*** Extracted material Section Begins ***
-- ==== Sys2Proof/Machine/Rings.lean ====
section
/-!
DEFINITION. Peridot's commands: doorbells, fetching, depths, the status block, interrupts, and queue
pairs with their flushes (chapter 6).
-/
namespace Sys2Proof.Machine
open Host (Outcome)

/-- A command's outcome: its effect `t` on all of the state but the queue of commands, which is as it was in `s`. -/
def answer (s t : State) : Outcome State Fault Refusal := .next { t with pending := s.pending }

/-- The outcome of a step that the part takes when `g` holds; otherwise the command cannot arise in
this state, and nothing changes. -/
def stepIf (g : Bool) (t s : State) : Outcome State Fault Refusal := if g then answer s t else .next s

/-- The step of a command that names unit `i` of `n`: a unit the part does not have is a fault. -/
def unitStep (i n : Nat) (g : Bool) (t s : State) : Outcome State Fault Refusal :=
  if i < n then stepIf g t s else .fault .noSuchUnit

/-- All 64 queue pairs, all 16 instances. -/
def allQps : List Nat := List.range 64
def allInsts : List Nat := List.range 16

/-- A queue pair that fetches: enabled and not faulted. -/
def State.qpLive (s : State) (q : Nat) : Bool := s.reg QP_STATUS.STATE (qpD q) == 1

/-! ## The status block (Table 6-6, R143) -/

/-- The SLEEP_HINT word: the depth, and a bound in µs on the next doorbell poll. -/
def State.sleepHint (s : State) : Nat :=
  let dep := s.reg QTZ_STATUS.DEPTH
  let p := s.reg PDT_IDLE_POLL.POLL_US
  let us := if dep = 0 then 1 else if dep = 1 then (if p = 0 then 50 else min p 200) else 500
  dep + 2 ^ 16 * us

/-- One update of an instance's status block, SEQ written last. -/
def State.writeSb (s : State) (n : Nat) : State :=
  let i := s.inst n
  let own (F : Fld) : Bytes :=
    allQps.flatMap fun q => leBytes 4 (if s.qpInst q == n then s.reg F (qpD q) else 0)
  let base := s.reg64 INST_SB_BASE_LO.ADDR INST_SB_BASE_HI.ADDR (winD n) / 4096 * 4096
  let seq := (i.sbSeq + 1) % 2 ^ 32
  let s := s.emit (.dma n base
    (own QP_SQ_HEAD.HEAD ++ own QP_CQ_TAIL.TAIL ++ leBytes 4 s.sleepHint ++ leBytes 4 0
      ++ leBytes 8 s.dtimeNow) [])
  let s := s.emit (.dma n (base + 0x214) (leBytes 4 i.evtTail) [])
  (s.emit (.dma n (base + 0x210) (leBytes 4 seq) [])).setInst n
    { i with sbSeq := seq, sbTick := s.ticks, sbDirty := false }

/-- A changed status block is updated, at most once per 1 µs, which is 4 QCLK ticks (R143). -/
def State.flushSb (s : State) (n : Nat) : State :=
  let i := s.inst n
  if i.sbDirty && (i.sbSeq == 0 || i.sbTick + 4 ≤ s.ticks) && s.canDma n
      && s.regB INST_CTRL.EN (winD n) then s.writeSb n else s

/-- Every changed status block. -/
def State.flushAllSb (s : State) : State := allInsts.foldl State.flushSb s

/-- Peridot's domains, and in Active the link and its domains, follow the depth (Table 6-7): ON and L0 in Active, IDLE
in Idle unless a floor keeps them ON; in Deep they may be powered down. -/
def State.depthDomains (s : State) (dep : Nat) : State :=
  match dep with
  | 0 =>
    let s := (s.rouse 234).rouse 235
    if s.pcie.aspm = 0 then s
    else ((({ s with pcie := { s.pcie with aspm := 0 } } : State).rouse 228).rouse 229)
  | 1 => [234, 235].foldl (fun t n =>
      let d := t.dom n
      if d.st == .on && d.phase == .none && t.reg QTZ_DOM.FLOOR (domD n) < 3 then t.setDom n { d with st := .idle } else t) s
  | _ => s

/-- A change of depth (R144): each enabled instance's status block is updated before it. -/
def State.setDepth (s : State) (dep : Nat) : State :=
  let s := s.setReg QTZ_STATUS.DEPTH 0 dep
  (allInsts.foldl (fun t n => if t.canDma n && t.regB INST_CTRL.EN (winD n) then t.writeSb n else t) s).depthDomains dep

/-- Peridot is in the Active depth (Table 6-7). -/
def State.wakePeridot (s : State) : State := if s.reg QTZ_STATUS.DEPTH = 0 then s else s.setDepth 0

/-! ## Polling and doorbells -/

/-- An instance that a poll reads: it has an enabled queue pair (R144). -/
def State.polled (s : State) (n : Nat) : Bool :=
  s.canDma n && allQps.any fun q => s.qpLive q && s.qpInst q == n

/-- The address of an instance's doorbell block. -/
def State.dbBase (s : State) (n : Nat) : Nat :=
  s.reg64 INST_DB_BASE_LO.ADDR INST_DB_BASE_HI.ADDR (winD n) / 512 * 512
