-- ==== Sys2Proof/Machine/Link.lean ====
section
/-!
DEFINITION. The frames of the Span ports (R332 to R335): their 320 bytes, virtual channels and credit, the
order of sending, sequence numbers, the replay buffer, and the routes that frames take.
-/
namespace Sys2Proof.Machine

/-- Byte displacement of a Span port's registers, and of the entries of SPAN_MEMBER (modules 1 to 3). -/
def spD (p : Nat) : Nat := 0x20 * p
def memD (m : Nat) : Nat := 8 * (m - 1)

/-- This module's number in its span; 0 alone. -/
def State.self (s : State) : Nat := s.reg SPAN_STATUS.MODULE

/-! ## The bytes of a frame (Table 14-1) -/

def FrameBody.code : FrameBody → Nat
  | .idle => 0x01 | .nak _ => 0x02 | .hello _ => 0x10 | .helloRsp _ _ _ _ => 0x11 | .join _ => 0x12
  | .joinAck _ _ _ _ => 0x13 | .leave => 0x14 | .req _ _ => 0x20 | .rsp _ _ => 0x21 | .ctrl _ => 0x30

/-- The virtual channel that a frame is sent on (R333). Answers to HELLO and JOIN go on VC0 with them. -/
def FrameBody.chan : FrameBody → Nat
  | .req _ _ => 1 | .rsp _ _ => 2 | _ => 0

/-- The payload of HELLO and JOIN (R336). -/
def helloPayload (h : Hello) : Bytes :=
  leBytes 8 h.serial ++ leBytes 8 h.digest ++ leBytes 4 h.version ++ leBytes 4 h.epoch ++ leBytes 1 h.module
    ++ leBytes 1 h.state ++ [0, 0] ++ leBytes 4 h.spanId ++ leBytes 8 h.t1 ++ leBytes 8 h.corr

/-- The values that a payload without a stated layout carries. -/
def ctrlValues : CtrlWork → List Nat
  | .routes e r => 0 :: e :: r
  | .mailbox c w => 1 :: c :: w
  | .catalogue t e => 2 :: t :: e.map (·.toNat)
  | .commitRecord t r => 3 :: t :: r.map (·.toNat)
  | .ready => [4]
  | .confirm e => [5, e]
  | .time ns b => [6, unsigned 64 ns, b2n b]

def FrameBody.values : FrameBody → List Nat
  | .nak n => [n]
  | .helloRsp a b c d => [a, b, c, d]
  | .joinAck m e a r => m :: e :: b2n a :: r
  | .req i none => [i]
  | .req i (some (.read a n)) => [i, 0, a, n]
  | .req i (some (.write a d p)) => i :: 1 :: a :: d.length :: (d.map (·.toNat) ++ p)
  | .rsp d p => b2n p :: d.map (·.toNat)
  | .ctrl w => ctrlValues w
  | _ => []

def FrameBody.payload : FrameBody → Bytes
  | .hello h => helloPayload h
  | .join h => helloPayload h
  | .idle => []
  | .leave => []
  | b => (Config.spanPayload b.code b.values).take 284

/-- Bytes 4 to 311 of a frame. -/
def frameBody (f : SpanFrame) : Bytes :=
  let h := f.hdr
  let pl := f.body.payload
  leBytes 1 f.body.code ++ leBytes 1 (h.vc % 4 + 4 * (h.prio % 8)) ++ leBytes 1 (h.src % 4 + 4 * (h.dst % 4))
    ++ leBytes 1 h.epoch ++ leBytes 2 (h.seq % 4096) ++ leBytes 2 (h.ackSeq % 4096)
    ++ ((List.range 3).flatMap fun v => leBytes 2 (h.credit.getD v 0)) ++ leBytes 2 pl.length ++ leBytes 4 h.tag
    ++ leBytes 4 0 ++ byteSlice pl 0 284

/-- The 320 bytes of a frame. -/
def frameBytes (f : SpanFrame) : Bytes :=
  leBytes 4 Config.spanSync.toNat ++ frameBody f ++ leBytes 8 (Config.crc64 (frameBody f)).toNat

/-! ## The link layer -/

/-- A port that has just trained: full credit (R333), and SEQ from 0. -/
def linkReset : SpanLink := ⟨0, 0, false, [], [], [8, 64, 64], [0, 0, 0]⟩
def State.link (s : State) (p : Nat) : SpanLink := SMap.get s.links p linkReset
def State.setLink (s : State) (p : Nat) (v : SpanLink) : State :=
  { s with links := SMap.put s.links p v linkReset }
def State.portUp (s : State) (p : Nat) : Bool := s.reg SPAN_P_STATUS.STATE (spD p) == 2

/-- The header fields that belong to each hop filled in: SEQ, ACK_SEQ and CREDIT. -/
def stamp (l : SpanLink) (seq : Nat) (f : SpanFrame) : SpanFrame :=
  { f with hdr := { f.hdr with seq := seq, ackSeq := (l.rxSeq + 4095) % 4096, credit := l.owed } }

/-- A frame leaves port `p` with the credit owed. IDLE frames are not counted. -/
def State.putFrame (s : State) (p seq : Nat) (f : SpanFrame) : State :=
  let l := s.link p
  let g := stamp l seq f
  let s := (s.setLink p { l with owed := [0, 0, 0] }).emit (.spanFrame p g (frameBytes g))
  if g.body = .idle then s else s.count SPAN_P_FRAMES.COUNT (spD p)

/-- A frame needs no credit (NAK), or its channel has some. -/
def SpanLink.mayGo (l : SpanLink) (f : SpanFrame) : Bool :=
  f.body.code == 0x02 || l.credit.getD f.hdr.vc 0 > 0

/-- The order of sending (R333): VC0 first, then the highest PRIO; within one, the oldest. -/
def sendRank (f : SpanFrame) : Nat := if f.hdr.vc = 0 then 0 else 1 + f.hdr.prio

/-- The place in the queue of the frame that goes next. -/
def SpanLink.next (l : SpanLink) : Option Nat :=
  ((List.range l.queue.length).zip l.queue).foldl (fun (b : Option (Nat × Nat)) x =>
    if !l.mayGo x.2 then b
    else match b with
      | none => some (x.1, sendRank x.2)
      | some y => if sendRank x.2 < y.2 then some (x.1, sendRank x.2) else b) none |>.map (·.1)

/-- Queued frames go while credit and the 128-frame replay buffer last (R333, R334). -/
def State.pump (s : State) (p : Nat) : Nat → State
  | 0 => s
  | n + 1 =>
    let l := s.link p
    if !s.portUp p || l.replay.length ≥ 128 then s
    else match l.next with
      | none => s
      | some i => match l.queue[i]? with
        | none => s
        | some f =>
          let cr := if f.body.code = 0x02 then l.credit else l.credit.modify f.hdr.vc (· - 1)
          let g := stamp l l.txSeq f
          let s := s.setLink p { l with queue := l.queue.eraseIdx i, credit := cr, txSeq := (l.txSeq + 1) % 4096,
                                        replay := l.replay ++ [(0, g)] }
          (s.putFrame p l.txSeq f).pump p n

/-- A frame is queued on port `p` and goes as soon as it can. -/
def State.sendFrame (s : State) (p : Nat) (f : SpanFrame) : State :=
  let l := s.link p
  let s := s.setLink p { l with queue := l.queue ++ [f] }
  s.pump p (l.queue.length + 1)

/-- A frame of this module. -/
def State.newFrame (s : State) (dst prio tag : Nat) (b : FrameBody) : SpanFrame :=
  { hdr := { vc := b.chan, prio := if b.chan = 0 then Config.spanPrio b.code % 8 else prio, src := s.self,
             dst := dst, epoch := s.reg SPAN_EPOCH.EPOCH % 256, seq := 0, ackSeq := 0, credit := [0, 0, 0],
             tag := tag },
    body := b }

/-- An IDLE frame, which carries ACK_SEQ and CREDIT when nothing else does. Its SEQ is not stated. -/
def State.sendIdle (s : State) (p : Nat) : State :=
  if s.portUp p then
    let r := s.drawBytes 2
    r.2.putFrame p (leNat r.1 % 4096) (r.2.newFrame 0 0 0 .idle)
  else s

/-! ## Routes (R335) -/

/-- SPAN_ROUTE's entry for module `m`, the port it names, and whether it is valid. -/
def State.routeEntry (s : State) (m : Nat) : Nat := bits (s.reg SPAN_ROUTE.ROUTE) (4 * m) 4
def State.routePort (s : State) (m : Nat) : Nat := s.routeEntry m % 4
def State.routed (s : State) (m : Nat) : Bool := bit (s.routeEntry m) 3

/-- The peer of port `p`, once a HELLO has named it. -/
def State.peer? (s : State) (p : Nat) : Option Nat :=
  if s.portUp p && bit s.node.heard p then some (s.reg SPAN_P_STATUS.PEER (spD p)) else none

/-- The links that join this module to the peer of port `p`, lower-numbered first. -/
def State.parallels (s : State) (p : Nat) : List Nat :=
  if (s.peer? p).isSome then (List.range 4).filter fun q => s.peer? q == s.peer? p else [p]

/-- The port that a frame for module `m` takes: a REQ or RSP takes the one of two parallel links that bit 8
of its address names; before there is a route, a JOIN takes the port of a peer that is the head, or any, and its
JOIN_ACK goes back by the port that the JOIN came on. -/
def State.portFor (s : State) (m : Nat) (bit8 : Bool) : Option Nat :=
  if s.routed m then
    let ps := s.parallels (s.routePort m)
    ps[if bit8 then ps.length - 1 else 0]?
  else match (List.range 4).find? fun p => s.peer? p == some m with
    | some p => some p
    | none =>
      if m = 0 then (List.range 4).find? s.portUp
      else if s.node.joinFrom = 0 then none else some (s.node.joinFrom - 1)

/-- A frame sent along the route to its destination; without a route it goes nowhere. -/
def State.sendOn (s : State) (bit8 : Bool) (f : SpanFrame) : State :=
  match s.portFor f.hdr.dst bit8 with
  | some p => s.sendFrame p f
  | none => s

/-- A frame of this module for module `m`. -/
def State.sendTo (s : State) (m prio tag : Nat) (b : FrameBody) : State := s.sendOn false (s.newFrame m prio tag b)

end Sys2Proof.Machine
end

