/-- The item names units that the part has. -/
def itemExists : Item → Bool
  | .facet f => f < 64 | .facetMem f => f < 64 | .beryl i => i < 8 | .spinel i => i < 16
  | .agate i => i < 4 | .zirconNoPort c => c < 8 | .zirconExtra c => c < 8 | .segPair i => i < 8
  | .scrubber c => c < 8 | .spanPort p => p < 4 | .core k => 1 ≤ k && k ≤ 3 | .shelf k => k < 2
  | .debug => true | .pipeline g => g < 8 | .linkUp p => p < 10 | .podl p => p < 8

/-- TPZ_CAP takes a value, and applies at once (R399). -/
def State.writeCap (s : State) (v : Nat) : State := (s.setReg TPZ_CAP.CAP 0 v).rebalance

/-- FCLK above FCLK_MAX is lowered at once and its charge released (R97). -/
def State.clampFclk (s : State) : State :=
  (if s.fclkCharged > s.reg TPZ_LIMITS.FCLK_MAX then s.lowerFclk (s.reg TPZ_LIMITS.FCLK_MAX) else s).rebalance

/-- TPZ_LIMITS takes a word (R97). -/
def State.writeLimits (s : State) (v : Nat) : State :=
  let s := (s.setReg TPZ_LIMITS.FCLK_MIN 0 v).setReg TPZ_LIMITS.FCLK_MAX 0 (bits v 4 4)
  (s.setReg TPZ_LIMITS.FACET_MIN 0 (bits v 8 7)).clampFclk

/-- TPZ_CAP_WRITE (R399): the word written. -/
def execTpzCapWrite (val : Nat) (s : State) : Outcome State Fault Refusal :=
  stepIf s.ready (s.writeCap val) s

/-- TPZ_LIMITS_WRITE (R97): the word written. -/
def execTpzLimitsWrite (val : Nat) (s : State) : Outcome State Fault Refusal :=
  stepIf s.ready (s.writeLimits val) s

/-- The field checks of SET_BUDGET (R386). -/
def State.setBudgetOk (s : State) (e : Sqe) : Bool :=
  e.fld 32 2 ≤ 768 && e.fld 34 1 < 2 && e.rsv [(36, 28)]
    && (e.fld 34 1 == 0 || (e.fld 35 1 ≤ 10 && e.fld 35 1 ≥ s.reg TPZ_LIMITS.FCLK_MIN))

/-- SET_BUDGET's writes (R97, R386). -/
def State.setBudgetOp (s : State) (e : Sqe) : State :=
  let s := s.setReg TPZ_CAP.CAP 0 (e.fld 32 2)
  (if e.fld 34 1 = 1 then s.setReg TPZ_LIMITS.FCLK_MAX 0 (e.fld 35 1) else s).clampFclk

/-- SET_BUDGET (R97, R386). -/
def execSetBudget (tag : Nat) (_ : OpIo) (s : State) : Outcome State Fault Refusal :=
  answer s (s.runOp tag 0x0010 pf0 (fun _ e => orDescriptor (s.setBudgetOk e))
    fun _ e =>
      let t := s.setBudgetOp e
      t.finish tag OK (some t.budget))

/-- DRAW_COMPARISON (R105): the input power against charged plus 10 %, at 1.25 units of 0.1 W per BU. -/
def State.compareDraw (s : State) : State :=
  let pin := s.reg GBL_INPUT.PIN_DW
  if pin * 1000 > s.charged * 1375 then
    let n := s.topaz.drawRun + 1
    let s := { s with topaz := { s.topaz with drawRun := min n 10 } }
    if n ≥ 10 && !s.topaz.drawTold then
      ({ s with topaz := { s.topaz with drawTold := true } } : State).pfEvent 0x0207 (some pin)
    else s
  else { s with topaz := { s.topaz with drawRun := 0, drawTold := false } }

/-- DRAW_COMPARISON (R105). -/
def execDrawComparison (s : State) : Outcome State Fault Refusal := stepIf s.power.on s.compareDraw s

end Sys2Proof.Machine
end

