-- ==== Sys2Proof/Machine/Domains.lean ====
section
/-!
DEFINITION. Quartz's domains (chapter 3): idling, power-down through DRAIN, COMMIT and the rails,
parking, wakes with their grants and failures, floors and DOMAIN_HINT.
-/
namespace Sys2Proof.Machine
open Host (Outcome)

/-- The domains of the module. -/
def nDomains : Nat := 244

/-! ## Wakes -/

/-- Topaz has deferred the grant for a wake: WAKE_DEFERRED (R79), and the wake waits. -/
def State.deferWake (s : State) (n : Nat) : State :=
  (s.setDom n { s.dom n with grantWait := true }).pfEvent 0x0101 (some n)

/-- The wake of a facet's memory goes with its core's: both have the one grant of Table 4-1. -/
def State.besideCore (s : State) (n : Nat) : Bool :=
  104 ≤ n && n ≤ 167 && ((s.dom (n - 64)).grantWait || s.topaz.items.contains (.facet (n - 104)))

/-- A wake toward a state begins: a domain with no charge of its own, or a wake to RETAIN, needs no grant (R395);
otherwise Topaz is asked first, unless the item waits already. -/
def State.beginWake (s : State) (n prio : Nat) (tgt : DState) : State :=
  let s := s.setDom n { s.dom n with wakePend := true, wakeTo := tgt, lift := false, wakePrio := prio }
  match itemOf n, tgt with
  | none, _ => s.attempt n tgt
  | _, .retain => s.attempt n tgt
  | some i, _ =>
    if s.besideCore n then
      if (s.dom (n - 64)).grantWait then s.deferWake n else (s.addItem i).attempt n tgt
    else if s.topaz.queue.any (·.item == i) then s.deferWake n
    else
      let r := (s.setDom n { s.dom n with grantWait := true }).request i prio
      if r.2 then r.1 else r.1.deferWake n

/-- Quartz brings domain `n` up (R73). -/
def State.wake (s : State) (n prio : Nat) (tgt : DState) : State := s.wakeBy n prio tgt (·.beginWake n prio tgt)

/-- A wake of a facet core wakes its memory in parallel (R71). -/
def State.wakeOn (s : State) (n prio : Nat) : State :=
  let s := s.wake n prio .on
  if 40 ≤ n && n ≤ 103 then s.wake (n + 64) prio .on else s

/-- The effective floor has risen: the domain comes up to it (R395, Table 3-6). A floor of RETAIN cancels a DRAIN toward
OFF, and sets CANCEL, as one of IDLE does (DESIGN CHOICE, log entry 133). Grants that a floor asks for have
priority P7 (DESIGN CHOICE, log entry 131). -/
def State.meetFloor (s : State) (n : Nat) : State :=
  let f := s.effFloor n
  let d := s.dom n
  match f with
  | .off => s
  | .retain => if d.st == .off && d.phase == .none then s.wake n 7 .retain
      else if d.phase == .rails && d.target == .off then s.wake n 7 .retain
      else if d.phase == .drain && d.target == .off then s.cancelDown n else s
  | .idle => if d.phase != .none || d.st == .off || d.st == .retain then s.wakeOn n 7 else s
  | .on => if d.st == .on && d.phase == .none then s else s.wakeOn n 7

/-- Operations that wait for domain `n` to come up go on without it; one that waits for no more is
completed with the result it had. `args` is the result followed by the domains. -/
def State.domainReached (s : State) (n : Nat) : State :=
  ({ s with ops := s.ops.map fun (e : Nat × Op) =>
      match e.2.phase with
      | .held w args =>
        if w == heldDomains then
          let rest := args.drop 2 |>.filter (· != n)
          if rest.isEmpty then
            (e.1, { e.2 with phase := .done OK (some (args.headD 0)) (some (args.getD 1 0)) })
          else (e.1, { e.2 with phase := .held heldDomains (args.take 2 ++ rest) })
        else e
      | _ => e } : State).feed

/-- Packets that failed to reach a FAILED domain: their operations complete ABORT_RESET with detail
0x0103 (R82). -/
def State.abortPackets (s : State) (ps : List Pkt) : State :=
  ps.foldl (fun t p => match p.tag with
    | none => t
    | some tag => match t.op? tag with
      | none => t
      | some o => match o.phase with
        | .done _ _ _ => t
        | _ => t.finish tag ABORT_RESET none (some 0x0103)) s

/-- Every parked and held packet is delivered, in parking order (R76, R77). -/
def State.deliver (s : State) (n : Nat) : State :=
  let d := s.dom n
  let ps := (d.parked ++ d.stalled).map (·.pkt)
  let s := s.setDom n { d with parked := [], stalled := [] }
  if ps.isEmpty then s else s.emit (.delivered n ps)

/-- The HOT bit of a directory entry cleared. -/
def State.coldRow (s : State) (a : Nat) : State :=
  { s with mem := putBytes s.mem a [s.byteAt a &&& 0xF7] }

/-- The hot area of table `t` is emptied on module `m`, and every HOT bit of version `v` cleared (R297). -/
def State.emptyHot (s : State) (t v m : Nat) : State :=
  (List.range (s.tRows t)).foldl (fun u r => u.coldRow (u.dirAt t v m + 8 * r)) s

/-- The banks of a shelf range lie in shelf domain `n`. -/
def inShelfDomain (n off len : Nat) : Bool :=
  if n = 241 then off < 2 ^ 24 && len != 0 else off + len > 2 ^ 24

/-- A shelf domain reaches OFF (R256, R297): contents gone, its hash tables LOST, hot areas in it emptied, of disabled
tables too. -/
def State.shelfOff (s : State) (n : Nat) : State :=
  let s := s.zeroRange (shelfBase + s.self * shelfSize + (if n = 241 then 0 else 2 ^ 24)) (2 ^ 24)
  let s := (List.range 32).foldl (fun u t =>
    if u.regB BRL_T_CTRL.EN (brlD t) && u.regB BRL_T_CTRL.LOC (brlD t)
      && inShelfDomain n (u.brlOffset t) (u.brlSize t) then u.setReg BRL_T_CTRL.LOST (brlD t) 1 else u) s
  (List.range 256).foldl (fun u t =>
    if (u.tVersions t).contains (u.reg TD_CTRL.ACTIVE_VER (tdD t)) && (u.tMods t).contains u.self
      && inShelfDomain n (u.reg TD_HOT_BASE.OFFSET (tdD t)) (u.hotSlot t * u.reg TD_HOT_SLOTS.SLOTS (tdD t))
      && u.hasDir t u.self
    then u.emptyHot t (u.reg TD_CTRL.ACTIVE_VER (tdD t)) u.self else u) s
*** Extracted material Section Ends ***
=== What the task requires ===
Check every line above for the string "joinAck", and copy the ones that have it.

=== Response area ===
  | .joinAck _ _ _ _ => 0x13 | .leave => 0x14 | .req _ _ => 0x20 | .rsp _ _ => 0x21 | .ctrl _ => 0x30
  | .joinAck m e a r => m :: e :: b2n a :: r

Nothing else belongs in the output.